# PROVIDED RECORDS

/-- R74: for a ROM under 1 MiB the two modes give the same translation. -/
def Obligations.ModesAgreeBelowOneMiB : Prop :=
  ∀ (s : State) (m : BankingMode) (a : Addr), SessionInv s → s.cfg.romSize < 1048576 →
    romOffset s.cfg { s.bank with bankingMode := m } a = romOffset s.cfg s.bank a ∧
    ramOffset s.cfg { s.bank with bankingMode := m } a = ramOffset s.cfg s.bank a

/-- R70: the controller's operations read the Bank Register Set, the variant, the bound policy and the static sizes,
nothing else: not the boot overlay, not another register, not the stored bytes. Two sessions that agree on those (and on
the ROM image and cartridge bytes that the reads deliver) answer cartridge reads alike, and control writes leave them
with the same Bank Register Set. -/
def Obligations.CartridgeReadsOnlyControllerState : Prop :=
  ∀ (s₁ s₂ t₁ t₂ : State) (a : Addr) (d : Byte), s₁.bank = s₂.bank → s₁.cfg.mbc = s₂.cfg.mbc →
    s₁.cfg.romSize = s₂.cfg.romSize → s₁.cfg.ramSize = s₂.cfg.ramSize → s₁.cfg.bankBound = s₂.cfg.bankBound →
    romOffset s₁.cfg s₁.bank a = romOffset s₂.cfg s₂.bank a ∧
    ramOffset s₁.cfg s₁.bank a = ramOffset s₂.cfg s₂.bank a ∧
    (s₁.cfg.rom = s₂.cfg.rom → exec (.rdRom0 a) s₁ = .next t₁ → exec (.rdRom0 a) s₂ = .next t₂ →
      t₁.response = t₂.response) ∧
    (s₁.cfg.rom = s₂.cfg.rom → exec (.rdRomX a) s₁ = .next t₁ → exec (.rdRomX a) s₂ = .next t₂ →
      t₁.response = t₂.response) ∧
    ((∀ off, byteAt s₁ .cram off = byteAt s₂ .cram off) → exec (.rdCram a) s₁ = .next t₁ →
      exec (.rdCram a) s₂ = .next t₂ → t₁.response = t₂.response) ∧
    (exec (.wrRamen a d) s₁ = .next t₁ → exec (.wrRamen a d) s₂ = .next t₂ → t₁.bank = t₂.bank) ∧
    (exec (.wrRombank a d) s₁ = .next t₁ → exec (.wrRombank a d) s₂ = .next t₂ → t₁.bank = t₂.bank) ∧
    (exec (.wrSecondary a d) s₁ = .next t₁ → exec (.wrSecondary a d) s₂ = .next t₂ → t₁.bank = t₂.bank) ∧
    (exec (.wrMode a d) s₁ = .next t₁ → exec (.wrMode a d) s₂ = .next t₂ → t₁.bank = t₂.bank)

/-! ### The controller's writes -/

/-- R78; that `None` discards and that the overlay makes no difference are the spec's own decisions D7 and D10. -/
def Obligations.RamEnableWriteComparesLowNibble : Prop :=
  ∀ (s : State) (overlay : Bool) (a : Addr) (d : Byte), s.fault = none → a.toNat ≤ 0x1FFF →
    decode overlay (writeByte a d) = .wrRamen a d ∧
    SetsBank (.wrRamen a d) s
      (if s.cfg.mbc = .type1 then { s.bank with ramEnabled := decide (d.toNat % 16 = 0xA) } else s.bank)

/-- R79 (the spec's own decision D4 for the bound): bits 4:0, zero replaced by one, then bounded by the bank count. -/
def Obligations.RomBankWriteReplacesZeroThenBounds : Prop :=
  ∀ (s : State) (overlay : Bool) (a : Addr) (d : Byte), s.fault = none → 0x2000 ≤ a.toNat → a.toNat ≤ 0x3FFF →
    decode overlay (writeByte a d) = .wrRombank a d ∧
    ∃ t, exec (.wrRombank a d) s = .next t ∧ SetsBank (.wrRombank a d) s t.bank ∧
      (s.cfg.mbc = .none → t.bank = s.bank) ∧
      (s.cfg.mbc = .type1 →
        t.bank = { s.bank with romBankNumber := t.bank.romBankNumber } ∧
        t.bank.romBankNumber.toNat =
          bound s.cfg.bankBound (if d.toNat % 32 = 0 then 1 else d.toNat % 32) (s.cfg.romSize / 16384))

/-- R80: bits 1:0, and only for a ROM of 1 MiB or more; below that a RAM bank other than 0 is out of reach in either
mode, where the register stands at its reset value 0. -/
def Obligations.SecondaryWriteStoresForLargeRomsOnly : Prop :=
  ∀ (s : State) (overlay : Bool) (a : Addr) (d : Byte), s.fault = none → 0x4000 ≤ a.toNat → a.toNat ≤ 0x5FFF →
    decode overlay (writeByte a d) = .wrSecondary a d ∧
    SetsBank (.wrSecondary a d) s
      (if s.cfg.mbc = .type1 ∧ 0x100000 ≤ s.cfg.romSize then
        { s.bank with secondaryRegister := BitVec.ofNat 2 (d.toNat % 4) } else s.bank) ∧
    ∀ t, exec (.wrSecondary a d) s = .next t → s.cfg.romSize < 0x100000 → s.bank.secondaryRegister = 0 →
      ∀ m : BankingMode, ramBank t.cfg { t.bank with bankingMode := m } = 0

/-- R81: bit 0 alone; from the next transaction on it decides the bank that the low ROM window and the RAM window form
under `Type1`, and it never changes the translation of 0x4000–0x7FFF. -/
def Obligations.ModeWriteUsesBitZeroOnly : Prop :=
  ∀ (s : State) (overlay : Bool) (a : Addr) (d : Byte), s.fault = none → 0x6000 ≤ a.toNat → a.toNat ≤ 0x7FFF →
    decode overlay (writeByte a d) = .wrMode a d ∧
    SetsBank (.wrMode a d) s
      (if s.cfg.mbc = .type1 then
        { s.bank with bankingMode := if d.toNat % 2 = 0 then .simple else .advanced } else s.bank) ∧
    (∀ t x, exec (.wrMode a d) s = .next t → s.cfg.mbc = .type1 → x.toNat ≤ 0x3FFF →
      romBank t.cfg t.bank x = (if d.toNat % 2 = 0 then 0 else s.bank.secondaryRegister.toNat) ∧
      ramBank t.cfg t.bank = (if d.toNat % 2 = 0 then 0 else s.bank.secondaryRegister.toNat)) ∧
    ∀ (m : BankingMode) (x : Addr), 0x4000 ≤ x.toNat → x.toNat ≤ 0x7FFF →
      romOffset s.cfg { s.bank with bankingMode := m } x = romOffset s.cfg s.bank x

/-! ### The Cartridge -/

/-- R82, R72 (the spec's own decision D4 for the bound): the low window shows bank 0, or in Advanced mode the bank of
`secondary_register`. -/
def Obligations.LowRomWindowRead : Prop :=
  ∀ (s : State) (a : Addr), cfgWf s.cfg = true → s.fault = none → a.toNat ≤ 0x3FFF →
    decode false (readByte a) = .rdRom0 a ∧ (0x0100 ≤ a.toNat → decode true (readByte a) = .rdRom0 a) ∧
    Reads (.rdRom0 a) s (romByte s.cfg (bound s.cfg.bankBound
      (if s.cfg.mbc = .type1 ∧ s.bank.bankingMode = .advanced then s.bank.secondaryRegister.toNat else 0)
      (s.cfg.romSize / 16384) * 16384 + a.toNat))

# WHAT YOU NEED TO DO
For the string "writeByte", show each line of the listing where it appears.

# SOLUTION TO THE EXERCISE
    decode overlay (writeByte a d) = .wrRamen a d ∧
    decode overlay (writeByte a d) = .wrRombank a d ∧
    decode overlay (writeByte a d) = .wrSecondary a d ∧
    decode overlay (writeByte a d) = .wrMode a d ∧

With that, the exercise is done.